-- ==== Sys2Proof/Laws/Issue.lean ====
section
/-! SUPPORT. What the issue of an instruction does: the context in which it issues, and what it leaves unchanged. -/
namespace Sys2Proof.Machine

/-- The issuing context of an instruction is built from the state. -/
theorem issuer_ctx {s : State} {i : Instr} {k : Ctx} (h : s.issuer i = some k) :
    s.cur = some (k.cid, k.w) ∧ tget s.courses k.cid = some k.c ∧ tget k.c.splits k.w = some k.sp
      ∧ k = s.ctx i k.cid k.w k.c k.sp := by
  unfold State.issuer at h
  split at h
  · cases h
  split at h
  · cases h
  split at h
  · cases h
  dsimp only at h
  split at h
  · cases h
    refine ⟨?_, ?_, ?_, rfl⟩ <;> assumption
  · cases h

/-- None of the checks before an instruction's own finds anything in its issuing context. -/
theorem issuer_checks {s : State} {i : Instr} {k : Ctx} (h : s.issuer i = some k) :
    (s.spend k.g.task k.g.bench).isSome = true ∧ isUdf i = false ∧ (k.lw && tileMajor i) = false ∧ reserved i = false
      ∧ k.sched.bad = false ∧ (k.c.prof && profileOperand i) = false ∧ (isWide i && decide (k.k0 ≠ k.c.live)) = false := by
  unfold State.issuer at h
  split at h
  · cases h
  split at h
  · cases h
  split at h
  · cases h
  dsimp only at h
  split at h
  · rename_i hk
    cases h
    simp only [Bool.and_eq_true, Bool.not_eq_true'] at hk
    obtain ⟨⟨⟨⟨⟨⟨h1, h2⟩, h3⟩, h4⟩, h5⟩, h6⟩, h7⟩ := hk
    exact ⟨h1, h2, h3, h4, h5, h6, h7⟩
  · cases h

/-- In its issuing context an instruction does what its meaning says there. -/
theorem withIssue_issuer {s : State} {i : Instr} {k : Ctx} {f : Ctx → Out} (h : s.issuer i = some k) : withIssue i s f = f k := by
  obtain ⟨h1, h2, h3, h4⟩ := issuer_ctx h
  obtain ⟨c1, c2, c3, c4, c5, c6, c7⟩ := issuer_checks h
  unfold withIssue
  rw [h1]; dsimp only
  rw [h2]; dsimp only
  rw [h3]; dsimp only
  rw [← h4]
  rw [if_neg (by simp only [Option.isNone_iff_eq_none]; intro e; rw [e] at c1; cases c1), if_neg (by simp only [c2, c3, Bool.or_false]; exact Bool.false_ne_true),
    if_neg (by simp only [c4, c5, Bool.or_false]; exact Bool.false_ne_true), if_neg (by simp only [c6]; exact Bool.false_ne_true),
    if_neg (by simp only [c7]; exact Bool.false_ne_true)]

/-- A register instruction issues its writes. -/
theorem regInstr_issuer {s : State} {i : Instr} {k : Ctx} {f : Ctx → List RegWrite} (h : s.issuer i = some k) :
    regInstr i s f = .next (k.issue (f k)) := withIssue_issuer h

/-- The fields of the issuing context. -/
theorem issuer_state {s : State} {i : Instr} {k : Ctx} (h : s.issuer i = some k) : k.s = s := by
  rw [(issuer_ctx h).2.2.2]; rfl
theorem issuer_instr {s : State} {i : Instr} {k : Ctx} (h : s.issuer i = some k) : k.i = i := by
  rw [(issuer_ctx h).2.2.2]; rfl
theorem issuer_fields {s : State} {i : Instr} {k : Ctx} (h : s.issuer i = some k) : k.x = (xFieldsOf i).getD {} := by
  rw [(issuer_ctx h).2.2.2]; rfl

theorem issuer_course {s : State} {i : Instr} {k : Ctx} (h : s.issuer i = some k) : s.course k.cid = k.c :=
  tgetD_of_tget _ (issuer_ctx h).2.1
theorem issuer_group {s : State} {i : Instr} {k : Ctx} (h : s.issuer i = some k) : s.group k.c.group = k.g := by
  have := (issuer_ctx h).2.2.2
  generalize k.cid = a, k.w = b, k.c = c, k.sp = d at *
  rw [this]; rfl

/-- Drawing an issue slot changes the budget and the chunks of its task, and may make their exhaustion due. -/
theorem spend_next {s u : State} {t b : Nat} (h : s.spend t b = some u) :
    ∃ ts ag, u = { s with tasks := ts, agenda := s.agenda ++ ag } ∧ (ts = s.tasks ∨ ∃ x y, ts = tset s.tasks t { s.task t with budget := x, chunks := y }) := by
  unfold State.spend at h
  dsimp only at h
  split at h
  · cases h
    exact ⟨s.tasks, [], by simp, .inl rfl⟩
  · split at h
    · have h := (Option.some.inj h).symm
      split at h
      · unfold State.postOnce at h
        split at h
        · exact ⟨_, [], by rw [h, List.append_nil]; rfl, .inr ⟨_, _, rfl⟩⟩
        · exact ⟨_, _, h, .inr ⟨_, _, rfl⟩⟩
      · exact ⟨_, [], by rw [h, List.append_nil]; rfl, .inr ⟨_, _, rfl⟩⟩
    · split at h
      · cases h
      · have h := (Option.some.inj h).symm
        exact ⟨_, [], by rw [h, List.append_nil]; rfl, .inr ⟨_, _, rfl⟩⟩

theorem pends_ite {α : Type} (b : Bool) (l : List α) (p : α) : (if b = true then l ++ [p] else l) = l ++ (if b = true then [p] else []) := by cases b <;> simp
/-- What the issue of an instruction changes: the budget of its task, what is due, the course's split, and one pending instruction
(05 R155, 08 R228 to R234). -/
theorem issueAt_next {k : Ctx} (pc : Word) (ws : List RegWrite) (act : Action) (own : Bool) (mask : LaneMask) (xbar : Bool)
    (late : Option LateFault) (h : k.sp.redo = none) (hg : (k.s.group k.c.group) = k.g) (hc : k.s.course k.cid = k.c) :
    ∃ ts ag ps, (k.issueAt pc ws act own mask xbar late).1 = { k.s with
        tasks := ts, agenda := k.s.agenda ++ ag, nextKey := k.s.nextKey + 1
        courses := tset k.s.courses k.cid { k.c with
          splits := tset k.c.splits k.w { k.sp with pc, last := k.s.now, tried := k.s.now, yield := 0, excess := k.overNext k.c }
          pends := k.c.pends ++ ps, loop := k.c.loop - 1 } }
      ∧ (ts = k.s.tasks ∨ ∃ x y, ts = tset k.s.tasks k.g.task { k.s.task k.g.task with budget := x, chunks := y })
      ∧ ps.length ≤ 1 ∧ (ws ≠ [] ∨ act ≠ .none → ps ≠ [])
      ∧ ∀ p ∈ ps, p.id = k.s.nextKey ∧ p.pc = k.pc ∧ p.split = k.w ∧ p.flag = k.sched.flag ∧ p.writes = ws ∧ p.act = act
          ∧ p.late.map (·.cause) = late.map (·.cause) := by
  obtain ⟨ts, ag, hs, ht⟩ : ∃ ts ag, ((k.s.spend (k.c.group |> k.s.group).task k.g.bench).getD k.s) = { k.s with tasks := ts, agenda := k.s.agenda ++ ag }
      ∧ (ts = k.s.tasks ∨ ∃ x y, ts = tset k.s.tasks k.g.task { k.s.task k.g.task with budget := x, chunks := y }) := by
    rw [hg]
    cases hu : k.s.spend k.g.task k.g.bench with
    | none => exact ⟨k.s.tasks, [], by simp, .inl rfl⟩
    | some u => exact spend_next hu
  unfold Ctx.issueAt
  rw [hs]
  have hc' : ({ k.s with tasks := ts, agenda := k.s.agenda ++ ag } : State).course k.cid = k.c := hc
  simp only [h, hc', pends_ite]
  cases hl : latClass k.i <;> cases late <;> cases own <;> simp only [Option.isSome, Bool.false_eq_true, if_false, if_true, Option.map]
  all_goals (first
    | refine ⟨ts, ag, _, rfl, ht, ?_, ?_, ?_⟩
    | refine ⟨ts, ag ++ [_], _, by simp only [← List.append_assoc]; rfl, ht, ?_, ?_, ?_⟩)
  all_goals (first
    | (split <;> simp; done)
    | (intro _; simp; done)
    | (intro hw; simp; rcases hw with hw | hw <;> simp [hw])
    )

/-- The issue of an instruction with fixed effects, in its issuing context. -/
theorem issue_next {s : State} {i : Instr} {k : Ctx} (hi : s.issuer i = some k) (h : k.sp.redo = none) (ws : List RegWrite) :
    ∃ ts ag ps, k.issue ws = { s with
        tasks := ts, agenda := s.agenda ++ ag, nextKey := s.nextKey + 1
        courses := tset s.courses k.cid { k.c with
          splits := tset k.c.splits k.w { k.sp with pc := k.next, last := s.now, tried := s.now, yield := 0, excess := k.overNext k.c }
          pends := k.c.pends ++ ps, loop := k.c.loop - 1 } }
      ∧ (ts = s.tasks ∨ ∃ x y, ts = tset s.tasks k.g.task { s.task k.g.task with budget := x, chunks := y })
      ∧ ps.length ≤ 1 ∧ (ws ≠ [] → ps ≠ [])
      ∧ ∀ p ∈ ps, p.pc = k.pc ∧ p.split = k.w ∧ p.flag = k.sched.flag ∧ p.writes = ws ∧ p.act = .none ∧ p.late = none := by
  have hs := issuer_state hi
  obtain ⟨ts, ag, ps, h1, h2, h3, h4, h5⟩ := issueAt_next k.next ws .none false 0 false none h
    (by rw [hs]; exact issuer_group hi) (by rw [hs]; exact issuer_course hi)
  rw [hs] at h1 h2
  exact ⟨ts, ag, ps, h1, h2, h3, fun h => h4 (.inl h), fun p hp => by
    have := h5 p hp
    refine ⟨this.2.1, this.2.2.1, this.2.2.2.1, this.2.2.2.2.1, this.2.2.2.2.2.1, ?_⟩
    have h6 := this.2.2.2.2.2.2
    cases hl : p.late <;> simp_all⟩

end Sys2Proof.Machine
end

WHAT TO PRODUCE
Please say how many lines in the records above contain the word "isSome". Give the number alone.

REPLY TO THE TASK
2